Introduction - Redesigning the Image Sensor Subsystem Driver Using the Object-Oriented Paradigm

1. Introduction

This chapter provides a brief introduction to this project by discussing its context, goal, and scope.

Additionally, this chapter also introduces the Image Sensing (IS) functionality within the ASML lithog-raphy machines. Section 1.6 presents the outline of this report.

1.1 Context

This project is carried out as a final design project for the Professional Doctorate in Engineering (PDEng) program.
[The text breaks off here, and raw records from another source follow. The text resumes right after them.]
-- Performing stores -----------------------------------------------------------------------------------------------------

/-- What the merge of a store finds in its line: for sync memory the Kettle's check of value and tag, else the check value's
(R245, R451). -/
def State.mergeBad (s : State) (pa mt : Nat) : Option Nat := if mt = 1 then s.lineFault (pa / 128) else s.lineBad (pa / 128)
/-- A store of w bytes at its home, as a core makes it (R190, R196, R197, R200, R244); none where the merge fails (R451). [DESIGN CHOICE, log 107] -/
def State.mergeAt (s : State) (core pa mt w : Nat) (v : DWord) : Option State :=
  if (s.mergeBad pa mt).isSome then none
  else
    let s := if mt = 1 then s.takeCell (pa / 128) else s
    (s.poke pa w v.toNat).map (fun t =>
      (if mt = 1 then t.dropL1 core (pa / 128) else t.storeL1 core pa w v.toNat).loosen s pa (pa + w))
/-- A thread's store into its own package: a merge that fails is reported to it later (R245, R452). -/
def State.storeMem (s : State) (slot lane pa mt w : Nat) (v va : DWord) : State := match s.mergeAt (coreOf slot) pa mt w v with
  | some s => s
  | none =>
    let i := (s.mergeBad pa mt).getD 1
    (s.reportCheck slot i 2 va).modThread slot lane (fun t => { t with defer := t.defer ++ [pf 7 va (if i = 3 then 3 else 1)] })
/-- A whole line stored into the own package: the L1's copy is updated where present (R190, R205). -/
def State.storeLine (s : State) (core pa : Nat) (l : Line) : State :=
  let s := (s.putLine (pa / 128) l).loosen s pa (pa + 128)
  match (s.l1 core).find (pa / 128) with
  | some _ => s.modL1 core (·.put (pa / 128) l)
  | none => s

/-- An access of a warp through a leaf of another package, as a request. -/
def State.remoteSend (s : State) (slot : Nat) (leaf : DWord) (req : Request) (wants : List Await) : RSend :=
  { wg := (s.warp slot).wg, commit := false, stamp := (s.part (s.kernelOf slot).part).recess
    ctx := (s.kernelOf slot).ctx, passix := leafPassix leaf, ro := leafMode leaf == 2, req, wants }
/-- The release is one at .fabric, and its packet carries the ordered flag (R232). -/
def OrdScFabric (o : OrdSc) : Bool := o == .fabric

-- Commits of store buffers (R187, R232, R237) ----------------------------------------------------------------------------

/-- The operation is a reduction, which no roll call commits (R261). -/
def BufOp.isRed (o : BufOp) : Bool := match o.act with
  | .red _ _ _ _ => true
  | _ => false
/-- The ordering of a buffered store. -/
def BufOp.order (o : BufOp) : OrdSc := match o.act with
  | .store _ _ _ o => o
  | .line _ _ o => o
  | .red _ _ _ _ => .plain
/-- The lanes a buffered operation was issued for. -/
def BufOp.lanes (o : BufOp) : List Nat := match o.act with
  | .store lane _ _ _ => [lane]
  | .line lanes _ _ => lanes
  | .red lane _ _ _ => [lane]
/-- The warp slot of a resident warp of a workgroup. -/
def State.slotOf (s : State) (wg wid : Nat) : Option Nat :=
  (List.find? (fun e => e.2.wg == wg && e.2.wid == wid) s.warps).map Prod.fst
/-- The buffer of a workgroup's warp, resident or retired. -/
def State.bufOf (s : State) (wg wid : Nat) : List BufOp := match s.slotOf wg wid with
  | some k => (s.warp k).buf
  | none => (s.wgs.get wg).done.get wid
/-- The stream of a warp of a workgroup (R421). -/
def Workgroup.stream (g : Workgroup) (wid : Nat) : Nat := (g.idx + wid) % 16

/-- The request of a buffered store through a leaf of another package (R411, R421). -/
def State.commitSend (s : State) (wg wid : Nat) (o : BufOp) (va leaf : DWord) : RSend :=
  let g := s.wgs.get wg
  let f := OrdScFabric o.order
  let req := match o.act with
    | .line _ l _ => s.lineRequest (64 * g.core) va leaf l f
    | .store _ w v _ => s.storeRequest (64 * g.core) va leaf w v f
    | .red _ _ _ _ => s.requestFor (64 * g.core) va leaf 3 f
  let off := match o.act with
    | .line _ _ _ => 0
    | _ => va.toNat % 128
  { wg, commit := true, stamp := o.stamp, ctx := (s.kernel g.kernel).ctx, passix := leafPassix leaf, ro := false
    req := { req with stream := BitVec.ofNat 4 (g.stream wid), shd := BitVec.ofNat 3 (coreHalf g.core) }
    wants := match s.slotOf wg wid with
      | some k => o.lanes.map (fun i => ⟨k, i, false, none, .commit off wid [i], []⟩)
      | none => [⟨64 * g.core, 32, false, none, .commit off wid o.lanes, []⟩] }
/-- An operation of a commit waits: a release for the answers to the stores committed before it, but for those on its own
ordered stream; a store to another package for room in its triple, and for answers to stores to its line on other streams, so
that the later one leaves its value (R187, R231, R232, R237, R422). -/
def State.commitWaits (s : State) (wg wid : Nat) (o : BufOp) : Bool :=
  let g := s.wgs.get wg
  let ahead := s.remotes.filter (fun r => r.wg == wg && r.commit)
  match o.target with
  | .remote va leaf =>
    let own := fun (r : Remote) => o.order == .fabric && r.stream == g.stream wid && r.peer == (leafPeer leaf).toNat
    (o.order != .plain && ahead.any (fun r => !own r))
      || ahead.any (fun r => r.stream != g.stream wid && r.peer == (leafPeer leaf).toNat && r.req.fasn == leafFasn leaf && lineVa r.req.va == lineVa va)
      || decide (256 ≤ (s.unacked (coreHalf g.core) (g.stream wid) (leafPeer leaf).toNat).length)
  | _ => o.order != .plain && !ahead.isEmpty
/-- Perform a buffered store or line as if it were issued now (R187). -/
def State.commitOp (s : State) (wg wid : Nat) (o : BufOp) : State := match o.target, o.act with
  | .mem pa mt, .store lane w v _ => match s.slotOf wg wid with
    | some k => s.storeMem k lane pa mt w v o.va
    | none => (s.mergeAt (s.wgs.get wg).core pa mt w v).getD
        (s.reportFor (s.kernel (s.wgs.get wg).kernel) ((s.wgs.get wg).core / 96) ((s.mergeBad pa mt).getD 1) 2 o.va)
  | .mem pa _, .line _ l _ => s.storeLine (s.wgs.get wg).core pa l
  | .remote va leaf, _ => s.sendRequest (s.commitSend wg wid o va leaf)
  | _, _ => s
/-- The merge of a store of a commit would fail: its threads' later releases are not performed (R233, R452). -/
def State.commitFails (s : State) (o : BufOp) : Bool := match o.target, o.act with
  | .mem pa mt, .store _ _ _ _ => (s.mergeBad pa mt).isSome
  | _, _ => false
/-- A store of a commit is not performed: it is a release, or comes after one, of a thread an earlier store of which has been refused
(R233). -/
def Workgroup.withholds (g : Workgroup) (wid : Nat) (o : BufOp) : Bool :=
  o.lanes.any (fun l => match g.failed.find (32 * wid + l) with
    | some held => held || o.order != .plain
    | none => false)
/-- Operations of a commit in order, up to the first that waits (R187, R233). -/
def State.commitOps (s : State) (wg : Nat) : List (Nat × BufOp) → List (Nat × BufOp) × State
  | [] => ([], s)
  | x :: r =>
    if s.commitWaits wg x.1 x.2 then (x :: r, s)
    else if (s.wgs.get wg).withholds x.1 x.2 then
      (s.modWg wg (fun g => { g with failed := x.2.lanes.foldl (fun t l => t.put (32 * x.1 + l) true) g.failed })).commitOps wg r
    else
      let s1 := s.commitOp wg x.1 x.2
      (if s.commitFails x.2 then s1.modWg wg (fun g => g.failCommit x.1 x.2.lanes) else s1).commitOps wg r
/-- A commit of a workgroup's store buffers begins: warps in ascending number, each in its order; reductions stay held (R187,
R261). -/
def State.commitBegin (s : State) (wg : Nat) : State :=
  if (s.wgs.get wg).committing then s
  else
    let ops := (List.range (s.wgs.get wg).nw).flatMap (fun w => ((s.bufOf wg w).filter (fun o => !o.isRed)).map (w, ·))
    let s := { s with warps := s.warps.map (fun _ w => if w.wg == wg then { w with buf := w.buf.filter BufOp.isRed } else w) }
    s.modWg wg (fun g => { g with done := g.done.map (fun _ b => b.filter BufOp.isRed), commits := ops, committing := true })
/-- A commit goes on: what of it can be performed is. -/
def State.commitStep (s : State) (wg : Nat) : State :=
  let (rest, s) := s.commitOps wg (s.wgs.get wg).commits
  s.modWg wg (fun g => { g with commits := rest })
/-- A commit is over: everything is performed, stores to other packages answered (R187, R231). -/
def State.commitOver (s : State) (wg : Nat) : Bool :=
  (s.wgs.get wg).commits.isEmpty && !s.remotes.any (fun r => r.wg == wg && r.commit)
/-- The commit of a workgroup's store buffers, as far as it gets now; and whether it is over. -/
def State.commit (s : State) (wg : Nat) : Bool × State :=
  let s := (s.commitBegin wg).commitStep wg
  if s.commitOver wg then (true, s.modWg wg (fun g => { g with committing := false, failed := [] })) else (false, s)

-- Repeatable reductions (R261) --------------------------------------------------------------------------------------------

/-- Fold one held reduction into the workgroup's partial for its location (R261). -/
def foldPartial (wgidx stamp : Nat) (ps : List Partial) (t : Target) (op : KOp) (w64 : Bool) (x : DWord) : List Partial := match ps with
  | [] => [⟨wgidx, t, op, w64, x, stamp⟩]
  | p :: r =>
    if p.wgidx == wgidx && p.target == t && p.w64 == w64 then { p with val := (kop op w64 p.val x 0).getD p.val, stamp := min p.stamp stamp } :: r
    else p :: foldPartial wgidx stamp r t op w64 x
/-- A buffered operation folded into the partials, if it is a reduction. -/
def BufOp.fold (wgidx : Nat) (ps : List Partial) (o : BufOp) : List Partial := match o.act with
  | .red _ op w64 x => foldPartial wgidx o.stamp ps o.target op w64 x
  | _ => ps
/-- At a workgroup's completion its held reductions become partials of its kernel (R261). [DEDUCED, log 40] -/
def State.gatherPartials (s : State) (wg : Nat) : State :=
  let g := s.wgs.get wg
  let ops := (List.range g.nw).flatMap (fun w => s.bufOf wg w)
  s.modKernel g.kernel (fun k => { k with partials := ops.foldl (BufOp.fold g.idx) k.partials })
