-- Loads and stores of global memory -----------------------------------------------------------------------------------------------

/-- Memory types of a load of a width (R196): sync memory takes .z32 and .z64 only. -/
def loadKind (w : Width) : AccKind := { sync := w == .z32 || w == .z64, kv := true, io := true }
/-- Memory types of a store of a width (R196). -/
def storeKind (w : Width) : AccKind := { wr := true, sync := w == .z32 || w == .z64, io := true }
/-- A line as a warp's loads see it: buffered bytes over it in repeatable mode (R186). -/
def State.seenLine (s : State) (slot : Nat) (t : Target) (l : Line) : Line :=
  if s.repeatableOf slot then overlay (bufOn (s.bufAll slot) t) l else l
/-- A line of the own package as a core reads it, with an acquire at o made before the read; through a page of type I/O it is
not cached (R190, R196, R198, R218). -/
def State.readLine (s : State) (slot : Nat) (o : OrdSc) (pa mt : Nat) : Except Nat (Line × State) :=
  let s := s.acquire (coreOf slot) o
  if mt = 1 then s.syncLine (pa / 128) else if mt = 3 then s.plainLine (pa / 128) else s.loadLine (coreOf slot) (pa / 128)
/-- A load of w bytes (R200). -/
def State.loadBytes (s : State) (a : Nat × Nat) (o : OrdSc) (w : Width) (x : Acc) : Did × State := match x.t with
  | .mem pa mt => match s.readLine a.1 o pa mt with
    | .error i => (.fault (pf 7 x.va i), s)
    | .ok (l, s) => (.val (extendTo w (lineField (s.seenLine a.1 x.t l) (pa % 128) (widthBytes w))), s.observe a.1 false pa (widthBytes w) o)
  | .io pa =>
    if ioHost pa then (.val (extendTo w (BitVec.ofNat 64 s.free.1)), s.free.2.acquire (coreOf a.1) o)
    else (.val (extendTo w (BitVec.ofNat 64 (s.ioRead pa (widthBytes w)))), s.acquire (coreOf a.1) o)
  | .remote va leaf => match s.copyOf a.1 (s.ctxOf a.1) va leaf with
    | some l => (.val (extendTo w (lineField (s.seenLine a.1 x.t l) (va.toNat % 128) (widthBytes w))), s.useCopy a.1 (s.ctxOf a.1) va leaf o)
    | none => (.done, s)
/-- A store of w bytes: buffered in repeatable mode but for one through an I/O page, each of which is performed exactly once
(R186, R188, R196); else performed (R200). [DEDUCED, log 88] -/
def State.storeBytes (s : State) (a : Nat × Nat) (o : OrdSc) (w : Width) (x : Acc) (v : DWord) : Did × State :=
  let n := widthBytes w
  match x.t with
  | .io pa => (.done, s.ioWrite pa n v.toNat)
  | .mem pa 3 => (.done, (s.storeMem a.1 a.2 pa 3 n v x.va).publish a.1 false pa n o)
  | t =>
    if s.repeatableOf a.1 then
      if s.bufRoom a.1 t then (.done, s.buffer a.1 (.store a.2 n v o) t x.va) else (.fault (pf 5 x.va), s)
    else match t with
      | .mem pa mt => (.done, (s.storeMem a.1 a.2 pa mt n v x.va).publish a.1 false pa n o)
      | _ => (.done, s)
/-- The release scope of a store, which a buffered one takes at its commit (R237). -/
def State.storeRel (s : State) (o : OrdSc) (a : Nat × Nat) : OrdSc := if s.repeatableOf a.1 then .plain else o
/-- A remote load's request: the line, unless a copy of it is held (R190, R234, R411). [DESIGN CHOICE, log 25] -/
def State.loadSend (s : State) (a : Nat × Nat) (w : Width) (key : Nat) (m : MAcc) : Option (DWord × Request × Want) := match m with
  | .acc ⟨va, .remote _ leaf, _⟩ _ =>
    if (s.copyOf a.1 (s.ctxOf a.1) va leaf).isSome then none
    else some (leaf, s.requestFor a.1 (lineVa va) leaf 1 false, .load (va.toNat % 128) w key)
  | _ => none
/-- A remote store's request: a masked write, unless it is buffered (R186, R411). -/
def State.storeSend (s : State) (a : Nat × Nat) (o : OrdSc) (w : Width) (m : MAcc) : Option (DWord × Request × Want) := match m with
  | .acc ⟨va, .remote _ leaf, _⟩ v =>
    if s.repeatableOf a.1 then none
    else some (leaf, s.storeRequest a.1 va leaf (widthBytes w) v (OrdScFabric o), .store (va.toNat % 128))
  | _ => none
/-- The key of the first element. -/
def keyOf (es : List Elem) : Nat := match es with
  | [] => 0
  | e :: _ => elemKey e.2.1 e.2.2

/-- LDG (R199, R200). STRM is replacement only. -/
def execLdg (c : Ctl) (w : Width) (o : OrdSc) (_strm : Bool) (d a : VReg) (s : State) : Host.Outcome State Fault Refusal :=
  memOp c s {
    els := fun _ s t => s.fieldElems t a.toNat true ++ s.dataElems t d.toNat w
    plan := fun g s t => s.operandsTo g (s.fieldElems t a.toNat true) (s.dataElems t d.toNat w) fun va early s =>
      if early then s.freeLoad else (s.accessOf t (widthBytes w) va 0 (loadKind w), s)
    addr := fun s t => s.pairAddr t a
    rel := fun _ _ => .plain
    acq := o != .plain
    wr := false
    send := fun s t m => s.loadSend t w (keyOf (s.dataElems t d.toNat w)) m
    perform := fun s t m => match m with
      | .acc x _ => s.loadBytes t o w x
      | .skip v => (.val v, s)
      | _ => (.done, s)
    dest := fun s t => s.dataElems t d.toNat w }
/-- STG (R199, R200). -/
def execStg (c : Ctl) (w : Width) (o : OrdSc) (_strm : Bool) (d a : VReg) (s : State) : Host.Outcome State Fault Refusal :=
  memOp c s {
    els := fun _ s t => s.fieldElems t a.toNat true ++ s.dataElems t d.toNat w
    plan := fun g s t => s.operands g (s.fieldElems t a.toNat true) (s.dataElems t d.toNat w) fun va early s =>
      let (v, s) := s.readElems g (s.dataElems t d.toNat w)
      (softCk early (s.accessOf t (widthBytes w) va v (storeKind w)), s)
    addr := fun s t => s.pairAddr t a
    rel := fun s t => s.storeRel o t
    ord := o
    send := fun s t m => s.storeSend t o w m
    perform := fun s t m => match m with
      | .acc x v => s.storeBytes t o w x v
      | _ => (.done, s)
    dest := fun _ _ => [] }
The PDEng degree program in Software Technology is provided by the Department of Mathematics and Computer Science at Eindhoven University of Technology (TU/e) in the context of the 4TU. School for Technological Design, Stan Ackerman’s Institute. This project was conducted at ASML, and people from both parties (ASML and TU/e) supervised me throughout the project.

ASML is the leading provider of lithography systems in the world. These lithography systems are com-plex machines that are critical in the production of integrated circuits or microchips. In the process of manufacturing integrated circuits, lithography is the name for the cycle of steps where one of the circuit layouts is scanned (printed) onto a microchip. Hence, ASML’s lithography TwinScan machines need to perform with high precision to ensure that manufactured chips work as intended. For this reason, ASML machines heavily rely on a complex software that is divided into functional clusters, which contain one or more components. The components in each functional cluster are developed and main-tained by a specific group of developers.

One of these software groups in ASML is the Image Sensing Embedded Software Group. This group initiated this project. The group develops and maintains image sensor drivers for measuring various optical system parameters such as lens aberrations, pupil illumination, and polarization state of the scanner for ASML’s lithography machines. A subteam of this group develops subsystem drivers for different sensor types. One of these drivers is the Image Sensor Subsystem Driver. It is responsible for measuring the shape of wavefronts passing through the optical system. Since this driver's software logic is implemented using the C programming language, it is becoming more complex as new features are added over time. Most importantly, the implementation of this complex component using a C program-ming language is not efficient and not modular. Therefore, a modular redesign and implementation of this component were needed to continue delivering a high-quality product to ASML customers.

1.2 Project goal and scope

This project aims to redesign the image sensor driver component using Object-Oriented Design (OOD) techniques and implement the redesign using C++. It aims to assess the benefits of using Object-Ori-ented (OO) programming techniques and the integrability of C++ code with surrounding C code. The scope of the integration with surrounding C code is mainly with the client of this component. This project shall act as a technical proof of concept for applying an OO programming approach to the image sensor driver using C++. The following subgoals (tasks) were formulated to achieve the goals of this project:

1. Extract the functional and non-functional requirements of the image sensor driver component from the current existing source code, requirement and design documents, and experts.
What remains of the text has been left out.